Each worker learns his/her job according to what the dairy manager establishes and teaches. Because the work routines are very specific, the manager needs to teach by telling and showing; workers learn best when they HEAR, SEE and then DO. Part of each work routine is to collect information or do testing procedures so all workers know that results will be recorded and evaluated.

Results

The dairy manager tabulates results, records these along side the goals and communicates these to maternity AND calf raising personnel weekly or monthly. Everyone works together because each realizes their success (results) depends on someone else rather than just upon what they do.

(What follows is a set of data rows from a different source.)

-- ==== Sys2Proof/Word.lean ====
section
/-! DEFINITION. The word types of the block: bytes, 64-bit words (limbs), context slot numbers and limb arrays. -/

namespace Sys2Proof

/-- One byte of the operand RAM (10_state.md R33). -/
abbrev Byte := BitVec 8

/-- A word, or limb: an unsigned 64-bit value (00_scope.md R9, R10). A command word is one too (30_encoding.md R100). -/
abbrev Word := BitVec 64

/-- The number of a context slot, 0 to 3 (30_encoding.md R103). -/
abbrev Slot := Fin 4

/-- A limb array, least-significant limb first (00_scope.md R10). Its length is the L of the command at hand. -/
abbrev Limbs := List Word

end Sys2Proof
end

Summary: The Management Principles

Creating teamwork by implementing management principles on dairy farms is practical and productive; workers are content and successful while excuses are eliminated. The steps are:

  1. Managers set goals that are clear and measurable.
  2. Managers along with workers establish practical, but very specific work routines; these work routines can not be determined by each individual worker.
  3. Managers teach; workers learn their work routines.
  4. Data collection and testing are part of workers duties and responsibilities.
  5. Managers analyze results and feedback results to each team of workers:
      a. Results are presented right next to goals
      b. Good results are identified; encouragement to “just keep doing it” builds confidence and continued teamwork
      c. Results out of tolerance are discussed and changes in either personnel performance or the work routine are implemented.

Dairies that have high performance don’t usually have "super stars". Rather they have workers who are organized, focused and value results through working together. Teamwork requires a leader, players, rules and a goal. It is possible to organize your dairy to have successful teamwork.